Doch egal ob Militäreinsätze, Umgang mit der Geschichte, Streit um Regierungsbeteiligung oder Programmdebatte - Ängste und Misstrauen sieht der Fraktionsvorsitzende überall in seiner Partei. Die PDS traue sich selbst nicht in ausreichendem Maße über den Weg, sagt er. Dabei müsse doch unumstritten sein: Die Chance auf eine Alternative hätte nie so verspielt werden dürfen, wie es mit dem real existierenden Sozialismus geschehen sei. "Der Kapitalismus beweist die Berechtigung des Versuches einer Alternative, er rechtfertigt aber nicht die Art und Weise der Gestaltung der gescheiterten Alternative". Und zum Streit um die Macht schreibt Gysi den Genossen ins Gebetbuch: "Es ist legitim, dass eine Partei, die sich an Wahlen beteiligt, auch Regierungsbeteiligungen anstrebt."

Seiner Kritiker will sich Gysi nicht durch Säuberungen und Ausschlüsse entledigen, versichert er - das wäre die Methode der dogmatischen Linken. Ertragen wolle er aber nicht mehr "permanente ideologische Kontrollinstanzen über diejenigen, die von früh bis spät Politik für die PDS machen", greift der Fraktionsvorsitzende die Aktivisten der Kommunistischen Plattform an. Andernfalls, heißt es andeutungsvoll, "könnten letztere eines Tages lustlos werden, und das könnte zu einem nicht unerheblichen Substanzverlust für die Partei führen".

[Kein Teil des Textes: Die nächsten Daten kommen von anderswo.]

-- ==== Sys2Proof/Machine/TeamOps.lean ====
section
/-!
DEFINITION. What the team commands share (`13_team.md`): ports that start and go down (R296 to R303), the tree (R305,
R308), roles and leads (R275, R307, R329, R330), and the part that the tick has in team work (R317, R318, R326, R328).
-/
namespace Sys2Proof.Machine

/-! ### Events and names -/

/-- The command-set revision of this engine, 1.4 (R1). -/
def csMajor : Nat := 1
def csMinor : Nat := 4

/-- The configured engine ID (R276, Table 20.11): that of the record read at this start-up (R287). -/
def State.configuredId (s : State) : Option (BitVec 10) := s.sec.startId

/-- R331: `EV_TEAM_MEMBER`. -/
def memberEvent (id : BitVec 10) (change dist : Nat) (state quality : Byte) (path : Dword) (s : State) : State :=
  emit evTeamMember
    (b2 id.toNat ++ b1 change ++ b1 (min 255 dist) ++ b1 state.toNat ++ b1 quality.toNat ++ b2 0 ++ b8 path) s

/-- R331: `EV_TEAM_MEMBER` on the member itself. -/
def selfEvent (change : Nat) (s : State) : State :=
  memberEvent s.engineId change s.hops s.memberState s.quality s.tm.path s

/-- R331: `EV_LEAD_CHANGE`; `frame` is the number of the new lead's first firm entry. -/
def leadEvent (new prev : Option (BitVec 10)) (term frame : Word) (reason : Nat) (s : State) : State :=
  emit evLeadChange
    (b2 (new.getD 0x3FF).toNat ++ b2 (prev.getD 0x3FF).toNat ++ b4 term.toNat ++ b4 frame.toNat ++ b1 reason) s

/-- R331: `EV_TIME_STEP`: team time moves by `d` ns. -/
def timeStepBy (d : Int) (cause : Nat) (s : State) : State :=
  let s := s.mapClk fun c => { c with team := c.team + BitVec.ofInt 64 d, slew := 0 }
  emit evTimeStep (b8 (BitVec.ofInt 64 d) ++ b1 s.discCode ++ b1 cause) s

/-- The event when this engine becomes a member (R331). -/
def memberUpdate (s : State) : State :=
  let now := s.frm.params.role != .alone && s.tm.id.isSome && s.tm.lead.isSome
  if now = s.tm.isMember then s
  else
    let s := s.mapTm fun t => { t with isMember := now }
    selfEvent (if now then 1 else 2) s

/-! ### Ports (R295 to R303) -/

/-- R184, R295: the port is enabled; in halter mode port 0 alone (R185). -/
def State.portOn (s : State) (p : Fin 4) : Bool :=
  if s.pwr.mode == .halter then p == 0 else s.frm.params.role != .alone && s.frm.params.ports.getLsbD p.val

/-- R184, R185: the lane of port `p`. -/
def State.portLane (s : State) (p : Fin 4) : Nat :=
  if s.lan.onLaneP.getLsbD p.val && s.pwr.mode != .halter then p.val else 4 + p.val

/-- A lane that runs a test has no other use meanwhile (R207). -/
def State.laneTested (s : State) (n : Nat) : Bool := (s.lan.l.getD n Lane.reset).test.isSome

/-- Lane `n`. -/
def State.lane (s : State) (n : Nat) : Lane := s.lan.l.getD n Lane.reset

/-- Change lane `n`. -/
def mapLane (n : Nat) (f : Lane → Lane) (s : State) : State := s.mapLan fun x => { x with l := x.l.modify n f }

/-- R184: the receiver of a lane goes off: it sees no signal and has no lock. -/
def laneQuiet (n : Nat) (s : State) : State := mapLane n (fun l => { l with sigDet := false, cdrLock := false }) s

/-- R331: `F_TRACE_LINK`. -/
def traceFault (p : Fin 4) (reason : Nat) (s : State) : State :=
  raise fTraceLink
    (b1 p.val ++ b1 reason ++ b2 0 ++ b4 (if reason = 7 then 0 else (((s.port p).rxFcnt.getD 0).toNat))) s

/-- R296, R446: the port draws its nonce and starts; its receiver locks, and the CTLE adapts and is then held (R190). The
peaking that it settles at is a free value (assumption 81). -/
def portBegin (p : Fin 4) (s : State) : State :=
  let (n, s) := s.random 16
  let (k, s) := s.draw
  let s := mapLane (s.portLane p) (fun l =>
    { l with sigDet := true, cdrLock := true, ctle := BitVec.ofNat 4 (Config.freePick k) }) s
  mapPort p (fun q =>
    { Port.reset with state := .starting, signal := q.signal, ownNonce := BitVec.ofNat 128 (ofLE n)
                      delays := [], discards := q.discards, cut := q.cut }) s

/-- R296, R298, R446: an enabled port with signal starts; with the zero key on a locked engine it stays down, and it
waits while the random number generator withholds output. -/
def portStart (p : Fin 4) (s : State) : State :=
  let q := s.port p
  if !s.portOn p || !q.signal || q.state != .down || s.laneTested (s.portLane p) || s.pwr.mode == .sleep then s
  else if s.lockSet && s.sec.teamKey == 0 then traceFault p 5 s
  else if s.pwr.trngOk then portBegin p s
  else s.mapSec fun c =>
    { c with waits := if c.waits.contains (.port p.val) then c.waits else c.waits ++ [.port p.val] }
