-- ==== Sys2Proof/Machine/Drive.lean ====
section
/-!
DEFINITION. What the codes in A drive (`02_frame_and_tick.md`, R46; `03_emitter_array.md`, R51 to R60;
`07_pixel_health.md`, R156 to R158): units of the array, phase groups and ramps, the current of a pixel, of a tile and of
the array, and the charges at which tile and array trip. Currents are exact: a numerator over a denominator, in µA.
-/
namespace Sys2Proof.Machine

/-! ### Units of the array (Table 03.1) -/

/-- R51: the phase block that holds pixel (x, y). -/
def phaseBlockOf (x y : Nat) : Nat × Nat := (x / 8, y / 8)

/-- R51: the thermal region that holds pixel (x, y). -/
def regionOf (x y : Nat) : Nat := 8 * (y / 256) + x / 256

/-- R46: the phase group of pixel (x, y). -/
def phaseGroup (x y : Nat) : Nat := 8 * (y % 8) + x % 8

/-! ### The ramp (R46, R54) -/

/-- R46: the offset o_g of group `g`, in PWM clocks. -/
def groupOffset (n oCam g : Nat) : Nat := (g * 2 ^ (n - 6) + oCam) % 2 ^ n

/-- R46: the ramp value j of group `g` in PWM clock `t` after the tick. -/
def rampValue (n oCam g t : Nat) : Nat := (t + 2 ^ n - groupOffset n oCam g) % 2 ^ n

/-- R52: the comparator, on bits [N-1:0] of A. -/
def comparator (n code j : Nat) : Bool := decide (j < code % 2 ^ n)

/-- R52: the PWM clocks of one PWM period in which the comparator of a code is true. -/
def onClocks (n code : Nat) : Nat := ((List.range (2 ^ n)).filter fun j => comparator n code j).length

/-- R46: a pixel of code `code` in group `g` sinks current in PWM clock `t` after the tick. -/
def sinks (n oCam g code t : Nat) : Bool := comparator n code (rampValue n oCam g t)

/-- R142: the first place at or after clock `a` at which group `g` begins an on-interval. -/
def onStart (n oCam g a : Nat) : Nat := a + (groupOffset n oCam g + 2 ^ n - a % 2 ^ n) % 2 ^ n

/-- R54: the ramp value that tile `t` gives group `g` in PWM clock `k`, from its own counter. -/
def State.tileRamp (s : State) (t g k : Nat) : Nat :=
  rampValue s.frm.rampN s.frm.params.oCam g (k + (s.arr.ramp.getD t 0).toNat)

/-! ### The schedule of a calibration run (R391, R392; Table 17.2) -/

/-- R392: ns that the run takes for phase `p`; a phase that is not requested takes none. -/
def CalRun.span (r : CalRun) (p : Nat) : Nat :=
  if !r.phases.getLsbD (p - 1) then 0 else if p = 1 then 60000000 else if p = 2 then 80000000 else 1040000000

/-- Table 17.2: the phase that runs `t` ns after the start tick, by the nominal schedule; 0 before the first and after the
last. -/
def CalRun.phaseAt (r : CalRun) (t : Nat) : Nat :=
  if t < 20000000 then 0
  else if t < 20000000 + r.span 1 then 1
  else if t < 20000000 + r.span 1 + r.span 2 then 2
  else if t < 20000000 + r.span 1 + r.span 2 + r.span 3 then 3
  else 0

/-- Table 17.2: the phase of the calibration run in progress; 0 outside a phase. -/
def State.calPhase (s : State) : Nat :=
  match s.cal.run with
  | some r => if r.running then r.phaseAt (s.clk.loc - r.start) else 0
  | none => 0

/-- R391: CALRES is driven; otherwise the land is high-impedance. -/
def State.calresDriven (s : State) : Bool := s.calPhase == 2

/-- Table 17.2, step 5: the tile under test, whose sinks are forced on. -/
def State.calTile (s : State) : Option Nat :=
  match s.cal.run with
  | some r =>
    let t := s.clk.loc - r.start - (36000000 + r.span 1 + r.span 2)
    if s.calPhase = 3 ∧ 36000000 + r.span 1 + r.span 2 ≤ s.clk.loc - r.start ∧ t / 4000000 < 256 then some (t / 4000000)
    else none
  | none => none

/-! ### Currents (R55, R59, R60) -/

/-- The code that A holds for pixel (x, y) (R53). -/
def State.codeA (s : State) (x y : Nat) : Nat := (((alGet s.arr.a y).getD []).getD x 0).toNat

/-- R55: the denominator of an on-current. -/
def onDen : Nat := 32768 * 1023

/-- R55: the on-current of the pixels of tile `t` over `onDen`, in µA: 100 µA times tau_t times f_c; none flows with the
switch open. -/
def State.onCurrent (s : State) (t : Nat) : Nat :=
  if s.tileClosed t then 100 * s.arr.q.getD t 0 * s.curbLoaded else 0

/-- R55: the current of pixel (x, y) averaged over a period, over `onDen` times 2^N. -/
def State.avgCurrent (s : State) (x y : Nat) : Nat := s.onCurrent (tileOf x y) * (s.codeA x y % 2 ^ s.frm.rampN)

/-- R46, R55: the current of pixel (x, y) in PWM clock `k` after the tick, over `onDen`. The sinks of a tile under test are
forced on at full current, with curb factor 1 (Table 17.2), while its switch is closed. -/
def State.pixelCurrent (s : State) (x y k : Nat) : Nat :=
  if s.calTile = some (tileOf x y) then (if s.tileClosed (tileOf x y) then 100 * onDen else 0)
  else if comparator s.frm.rampN (s.codeA x y) (s.tileRamp (tileOf x y) (phaseGroup x y) k) then s.onCurrent (tileOf x y)
  else 0

/-- The sum of a quantity over all pixels. -/
def overPixels (f : Nat → Nat → Nat) : Nat :=
  ((List.range 512).map fun y => ((List.range 2048).map fun x => f x y).sum).sum

/-- The sum of a quantity over all phase blocks, by column and row of the block. -/
def overBlocks (f : Nat → Nat → Nat) : Nat := ((List.range 64).map fun v => ((List.range 256).map fun u => f u v).sum).sum

/-- R59: the array current in PWM clock `k` after the tick, over `onDen`. -/
def State.arrayCurrent (s : State) (k : Nat) : Nat := overPixels fun x y => s.pixelCurrent x y k

/-- R60: the average array current of the period, over `onDen` times 2^N. -/
def State.arrayAverage (s : State) : Nat := overPixels s.avgCurrent

/-- The codes of phase block (u, v). -/
def State.blockCodes (s : State) (u v : Nat) : List Nat :=
  (List.range 64).map fun g => s.codeA (8 * u + g % 8) (8 * v + g / 8) % 2 ^ s.frm.rampN

/-- R59: the bound I_peak,max, over `onDen`. -/
def State.peakBound (s : State) : Nat :=
  overBlocks fun u v =>
    s.onCurrent (tileOf (8 * u) (8 * v)) * ((64 * (s.blockCodes u v).foldl max 0 + 2 ^ s.frm.rampN - 1) / 2 ^ s.frm.rampN)

/-- R60: the phase-group step I_step, over `onDen`. -/
def State.groupStep (s : State) : Nat := overBlocks fun u v => s.onCurrent (tileOf (8 * u) (8 * v))

/-- R60: no code of a phase block exceeds 1.15 times the block's mean code. -/
def State.smooth (s : State) : Bool :=
  (List.range 64).all fun v => (List.range 256).all fun u =>
    let l := s.blockCodes u v
    l.all fun c => decide (6400 * c ≤ 115 * l.sum)

/-- R60: the bound 1.15 x I_avg + I_step of smooth content, over 100 times `onDen` times 2^N. -/
def State.smoothBound (s : State) : Nat := 115 * s.arrayAverage + 100 * 2 ^ s.frm.rampN * s.groupStep

/-! ### Over-current thresholds (R156 to R158) -/

/-- R156: the local time at which the PWM period that runs began, and whether it is the last, partial one of a stretched
period. -/
def State.window (s : State) : Nat × Bool :=
  let k := s.pwmClocks false s.clk.loc / 2 ^ s.frm.rampN
  let start (k : Nat) : Nat := s.frm.tickLoc + k * 2 ^ s.frm.rampN * s.frm.fDen / max 1 s.frm.fNum
  (start k, s.frm.stretched && decide (s.frm.tickLoc + s.frm.period < start (k + 1)))

/-- R157: the local time from which tile `t` counts its charge: its close after a trip, or the start of the window. -/
def State.chargeFrom (s : State) (t : Nat) : Nat := max s.window.1 ((alGet s.arr.chargeAt t).getD 0)

/-- R156: c_w, the highest curb code loaded during the window. -/
def State.windowCurb (s : State) : Nat :=
  if s.window.1 < s.pho.curbAt then max s.pho.curbOld s.curbLoaded else s.curbLoaded

/-- R156: `t` is the state in which the curb DAC has loaded another code than in `s`; the highest code that the window had
before it is kept. -/
def curbLoad (t s : State) : State := t.mapPho fun p => { p with curbOld := s.windowCurb, curbAt := s.clk.loc }

/-- R156: T_pwm in ns, numerator and denominator. -/
def State.tPwm (s : State) : Nat × Nat := (2 ^ s.frm.rampN * s.frm.fDen, max 1 s.frm.fNum)

/-- R156: Q_t,pred in µA ns, numerator and denominator; of a tile under test by its forced current (R393). -/
def State.tilePred (s : State) (t : Nat) : Nat × Nat :=
  if s.calTile = some t then (4096 * 100 * s.tPwm.1, s.tPwm.2)
  else (100 * s.arr.aT.getD t 0 * s.windowCurb * s.tPwm.1, onDen * 2 ^ s.frm.rampN * s.tPwm.2)

/-- R156: a charge in µA ns, drawn by tile `t` since `chargeFrom`, trips it: more than 1.10 x Q_t,pred + 1 mA x T_pwm.
The last, partial PWM period of a stretched period is not checked. -/
def State.chargeTrips (s : State) (t charge : Nat) : Bool :=
  let q := s.tilePred t
  !s.window.2 && decide (11 * q.1 * s.tPwm.2 + 10000 * s.tPwm.1 * q.2 < 10 * charge * q.2 * s.tPwm.2)

/-- R156: a current of `ma` mA for `ns` ns trips a tile. -/
def currentTrips (ma ns : Nat) : Bool := decide (450 < ma) && decide (200 ≤ ns)

/-- R156, R157: the check window of tile `t` lets what its comparators measured trip it. -/
def State.tileTrips (s : State) (m : TileTrip) : Bool := s.chargeTrips m.tile.toNat m.charge || currentTrips m.ma m.ns

/-- R158: the array current that the check allows, in µA: the I_limit of the frame shown, in mA, or the forced current of
the tile under test (R393). -/
def State.arrayPred (s : State) : Nat :=
  if s.calTile.isSome then 4096 * 100 else 1000 * (s.frm.shown.map Shown.iLimit).getD s.frm.params.iLimit

/-- R158: a charge in µA ns, drawn by all tiles since the window began, trips the array: more than
1.10 x I_limit x T_pwm. -/
def State.arrayTrips (s : State) (charge : Nat) : Bool :=
  decide (11 * s.arrayPred * s.tPwm.1 < 10 * charge * s.tPwm.2)

end Sys2Proof.Machine
end

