/-- One shape record of 64 bytes, or none when it fails Table 11.9. -/
def parseShape (r : List Byte) : Option Shape :=
  let v := leAt r 2 2
  match leAt r 0 1 with
  | 0 =>
    let c := [coordAt r 4, coordAt r 7, coordAt r 10, coordAt r 13]
    if leAt r 1 1 = 0 ∧ zeroFrom r 16 ∧ c.all coordOk then
      some (.rect v (coordAt r 4) (coordAt r 7) (coordAt r 10) (coordAt r 13)) else none
  | 1 =>
    let c := [coordAt r 4, coordAt r 7, coordAt r 10, coordAt r 13]
    if leAt r 1 1 = 0 ∧ zeroFrom r 16 ∧ c.all coordOk ∧ 1 ≤ coordAt r 10 ∧ 1 ≤ coordAt r 13 then
      some (.ellipse v (coordAt r 4) (coordAt r 7) (coordAt r 10) (coordAt r 13)) else none
  | 2 =>
    let n := leAt r 1 1
    let vs := (List.range n).map fun i => (coordAt r (4 + 6 * i), coordAt r (7 + 6 * i))
    if 3 ≤ n ∧ n ≤ 8 ∧ zeroFrom r (4 + 6 * n) ∧ vs.all (fun p => coordOk p.1 && coordOk p.2) then
      some (.polygon v vs) else none
  | _ => none

/-- A list of `n` shape records; none when one fails. -/
def parseShapes (l : List Byte) : Nat → Option (List Shape)
  | 0 => some []
  | n + 1 =>
    match parseShape (l.take 64), parseShapes (l.drop 64) n with
    | some a, some b => some (a :: b)
    | _, _ => none

/-! ### `LAYER_SET` (R118, R245, R246) -/

/-- Table 11.7: the blend modes. -/
def blendOf (b : Byte) : Option Blend :=
  match b.toNat with
  | 0 => some .sourceOver
  | 1 => some .multiply
  | 2 => some .max
  | 3 => some .min
  | 4 => some .replace
  | _ => none

/-- Table 11.7: the not-ready policies. -/
def notReadyOf (b : Byte) : Option NotReady :=
  match b.toNat with
  | 0 => some .hold
  | 1 => some .transparent
  | 2 => some .conservative
  | 3 => some .repeatFrame
  | _ => none

/-- Table 06.2: the ranges of a V or G layer, and the fields that do not apply to it (R245). -/
def LayerOps.vgOk (isV : Bool) (o : LayerOps) : Bool :=
  decide (o.surface.toNat ≤ 4095) && decide (o.srcX.toNat ≤ 8191) && decide (o.srcY.toNat ≤ 4095)
  && decide (o.srcW.toNat ≤ 8192) && decide (o.srcH.toNat ≤ 4096)
  && decide (-8192 ≤ o.dstX.toInt) && decide (o.dstX.toInt ≤ 8191)
  && decide (-8192 ≤ o.dstY.toInt) && decide (o.dstY.toInt ≤ 8191)
  && o.s0Y == 0 && o.glareSafe == 0
  && (if isV then
        decide (o.dstW.toNat ≤ 16384) && decide (o.dstH.toNat ≤ 16384) && [1, 2, 4].contains o.predec.toNat
          && decide (o.coef.toNat ≤ 15)
      else o.dstW == 0 && o.dstH == 0 && o.predec == 0 && o.coef == 0)

/-- The shape operands of an S0 block: handle, offset, count (Table 11.7). -/
def LayerOps.shapeOffset (o : LayerOps) : Nat := o.srcX.toNat + 2 ^ 16 * o.srcY.toNat
def LayerOps.shapeCount (o : LayerOps) : Nat := o.srcW.toNat

/-- Table 11.7, R245, R246: the operands of S0 apart from the list itself. -/
def LayerOps.s0Ok (o : LayerOps) (streaming : Bool) : Bool :=
  decide (o.srcW.toNat ≤ 64) && o.srcH == 0 && LayerOps.shapeOffset o % 64 == 0
  && o.dstX == 0 && o.dstY == 0 && o.dstW == 0 && o.dstH == 0 && o.predec == 0 && o.coef == 0
  && (!(streaming || o.srcW == 0) || (o.surface == 0 && LayerOps.shapeOffset o == 0))
  && (!streaming || o.srcW == 0)

/-- The layer that form 0 sets. -/
def LayerOps.toCfg (o : LayerOps) (layer : Nat) (b : Blend) (n : NotReady) : LayerCfg :=
  let isV := decide (layer < 2)
  let isS := layer == 6
  { surface := if isS then 0 else o.surface.toNat
    srcX := if isS then 0 else o.srcX.toNat
    srcY := if isS then 0 else o.srcY.toNat
    srcW := if isS then 0 else o.srcW.toNat
    srcH := if isS then 0 else o.srcH.toNat
    dstX := o.dstX.toInt, dstY := o.dstY.toInt
    dstW := if isV then o.dstW.toNat else if isS then 0 else o.srcW.toNat
    dstH := if isV then o.dstH.toNat else if isS then 0 else o.srcH.toNat
    predec := if isV then o.predec.toNat else 1
    coefH := o.coef.toNat % 4, coefV := o.coef.toNat / 4 % 4
    blend := b, notReady := n, streaming := o.streaming == 1, alpha := o.alpha.toNat
    s0Y := o.s0Y.toNat, glareSafe := o.glareSafe.toNat
    shHandle := if isS then o.surface else 0
    shOffset := if isS then LayerOps.shapeOffset o else 0
    shCount := if isS then LayerOps.shapeCount o else 0 }

/-- Change the working scene. -/
def mapWork (f : Scene → Scene) (s : State) : State := s.mapScn fun c => { c with work := f c.work }

/-- The named layer takes its block; S0 also its shape list. -/
def setLayer (layer : Nat) (c : LayerCfg) (shapes : Option (List Shape)) (s : State) : State :=
  mapWork (fun w => { w with layers := w.layers.set layer c, shapes := shapes.getD w.shapes }) s

/-- Form 0 (R245, R246). -/
def layerParams (sub : Sub) (layer : Nat) (o : LayerOps) (s : State) : State :=
  match blendOf o.blend, notReadyOf o.notReady with
  | some b, some n =>
    let streaming := o.streaming == 1
    if 6 < layer ∨ 1 < o.streaming.toNat then finish 0x22 sub stBadOperand 0 s
    else if layer < 6 then
      if LayerOps.vgOk (decide (layer < 2)) o then finish 0x22 sub stOk 0 (setLayer layer (LayerOps.toCfg o layer b n) none s)
      else finish 0x22 sub stBadOperand 0 s
    else if !LayerOps.s0Ok o streaming then finish 0x22 sub stBadOperand 0 s
    else if LayerOps.shapeCount o = 0 then
      finish 0x22 sub stOk 0 (setLayer 6 (LayerOps.toCfg o 6 b n) (some []) s)
    else match s.poolRead o.surface (LayerOps.shapeOffset o) (64 * LayerOps.shapeCount o) with
      | .bad st => finish 0x22 sub st 0 s
      | .units l => finish 0x22 sub stMemError 0 (raiseUe 10 l s)
      | .data bs =>
        let s := copied o.surface (LayerOps.shapeOffset o) (64 * LayerOps.shapeCount o) s
        match parseShapes bs (LayerOps.shapeCount o) with
        | none => finish 0x22 sub stBadOperand 0 s
        | some sh => finish 0x22 sub stOk 0 (setLayer 6 (LayerOps.toCfg o 6 b n) (some sh) s)
  | _, _ => finish 0x22 sub stBadOperand 0 s

/-- A signed 16-bit coefficient of a block. -/
def coefAt (l : List Byte) (k : Nat) : Int :=
  let v := leAt l (2 * k) 2
  if v < 32768 then v else (v : Int) - 65536

/-- Table 11.8, form 1: the block of 1,536 bytes. -/
def parseCoefs (l : List Byte) : CoefSet :=
  { h := (List.range 64).map fun p => (List.range 8).map fun t => coefAt l (8 * p + t)
    v := (List.range 64).map fun p => (List.range 4).map fun t => coefAt l (512 + 4 * p + t) }

/-- R125: signed 12-bit taps whose sum is 1,024 in every phase. -/
def coefsOk (c : CoefSet) : Bool :=
  CoefSet.ok c && (c.h ++ c.v).all fun taps => taps.all fun t => decide (-2048 ≤ t ∧ t ≤ 2047)

/-- Form 1 (R125, R246). -/
def layerCoefs (sub : Sub) (set : Byte) (handle : Half) (offset : Word) (s : State) : State :=
  if set = 0 ∨ 3 < set.toNat then finish 0x22 sub stBadOperand 0 s
  else if s.unaligned handle offset.toNat then finish 0x22 sub stBadOperand 0 s
  else match s.poolRead handle offset.toNat 1536 with
    | .bad st => finish 0x22 sub st 0 s
    | .units l => finish 0x22 sub stMemError 0 (raiseUe 10 l s)
    | .data bs =>
      let c := parseCoefs bs
      let s := copied handle offset.toNat 1536 s
      if coefsOk c then finish 0x22 sub stOk 0 (s.mapScn fun x => { x with coefs := x.coefs.set set.toNat c })
      else finish 0x22 sub stBadOperand 0 s

/-- Form 2 (R120, R245): layer indices 0 to 6; the permutation is checked at commit. -/
def layerOrder (sub : Sub) (mode : Byte) (idx : List Byte) (s : State) : State :=
  if 1 < mode.toNat ∨ (mode = 0 ∧ idx.any (· != 0)) ∨ idx.any (fun i => decide (6 < i.toNat)) then finish 0x22 sub stBadOperand 0 s
  else
    let order := if mode = 0 then List.range 7 else (padTo 7 idx).map BitVec.toNat
    finish 0x22 sub stOk 0 (mapWork (fun w => { w with orderMode := mode.toNat, order := order }) s)

/-- `LAYER_SET` by its form. -/
def layerSetBody (sub : Sub) (f : LayerForm) (s : State) : State :=
  match f with
  | .params layer o => layerParams sub layer.toNat o s
  | .coefs set handle offset => layerCoefs sub set handle offset s
  | .order mode idx => layerOrder sub mode idx s
  | .bad _ => finish 0x22 sub stBadOperand 0 s

/-- `LAYER_SET` (R245). -/
def execLayerSet (sub : Sub) (f : LayerForm) (s : State) : Answer :=
  ringCmd (.layerSet sub f) (layerSetBody sub f) s

/-! ### Posts (R133, R248) -/

/-- R248: `STREAMING` of a layer in the scene that will be in force at the next cut-off: the newest staged scene if
there is one. -/
def State.streamingNext (s : State) (layer : Nat) : Bool :=
  let sc := match s.scn.staged.getLast? with
    | some g => g.scene
    | none => (s.scn.cur.map Staged.scene).getD Scene.reset
  ((sc.layers[layer]?).map LayerCfg.streaming).getD false

/-- Table 11.6: the fence operands, none when out of range. -/
def fenceOf (sub : Sub) (f : FenceOps) : Option (Option Fence) :=
  if f.valid = 0 then (if f.ring = 0 ∧ f.seq = 0 then some none else none)
  else if f.valid = 1 ∧ f.ring.toNat ≤ 15 then some (some ⟨sub.origin, f.ring.toNat, f.seq⟩)
  else none

/-- R37, R248: the frame whose cut-off first considers a post. -/
def State.postFrame (s : State) : Word := if s.frm.cutDone then s.nextFrame + 1 else s.nextFrame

Gerade eben hat sich der KPF-Mann Eberhard Czichon in der Zeitung "Junge Welt" kritisch zur Absicht von PDS-Chef Lothar Bisky geäußert, über 2001 im Amt zu bleiben. Czichon fragt: "Die spannende Frage bleibt, was die Basis und ihre linken Kräfte sich noch bieten lassen wollen." Der langjährige Basisgruppenchef der KPF Berlin-Treptow gilt in der Partei als Querulant. In die Parteigeschichte ging er ein, als er auf einem Parteitag 1995 zu Thesen der Parteiführung 58 Änderungsanträge vorlegte. Personenkult "als Rudiment stalinistischer Verhaltensweisen" sei unvereinbar mit den Ansprüchen an eine moderne linkssozialistische Partei, erklärte er damals.

Ob sich die Stimmung jetzt gegen die Reformer wendet, ist offen. Dass auch Querulanten Mehrheiten für sich organisieren können, gehört zur Parteigeschichte.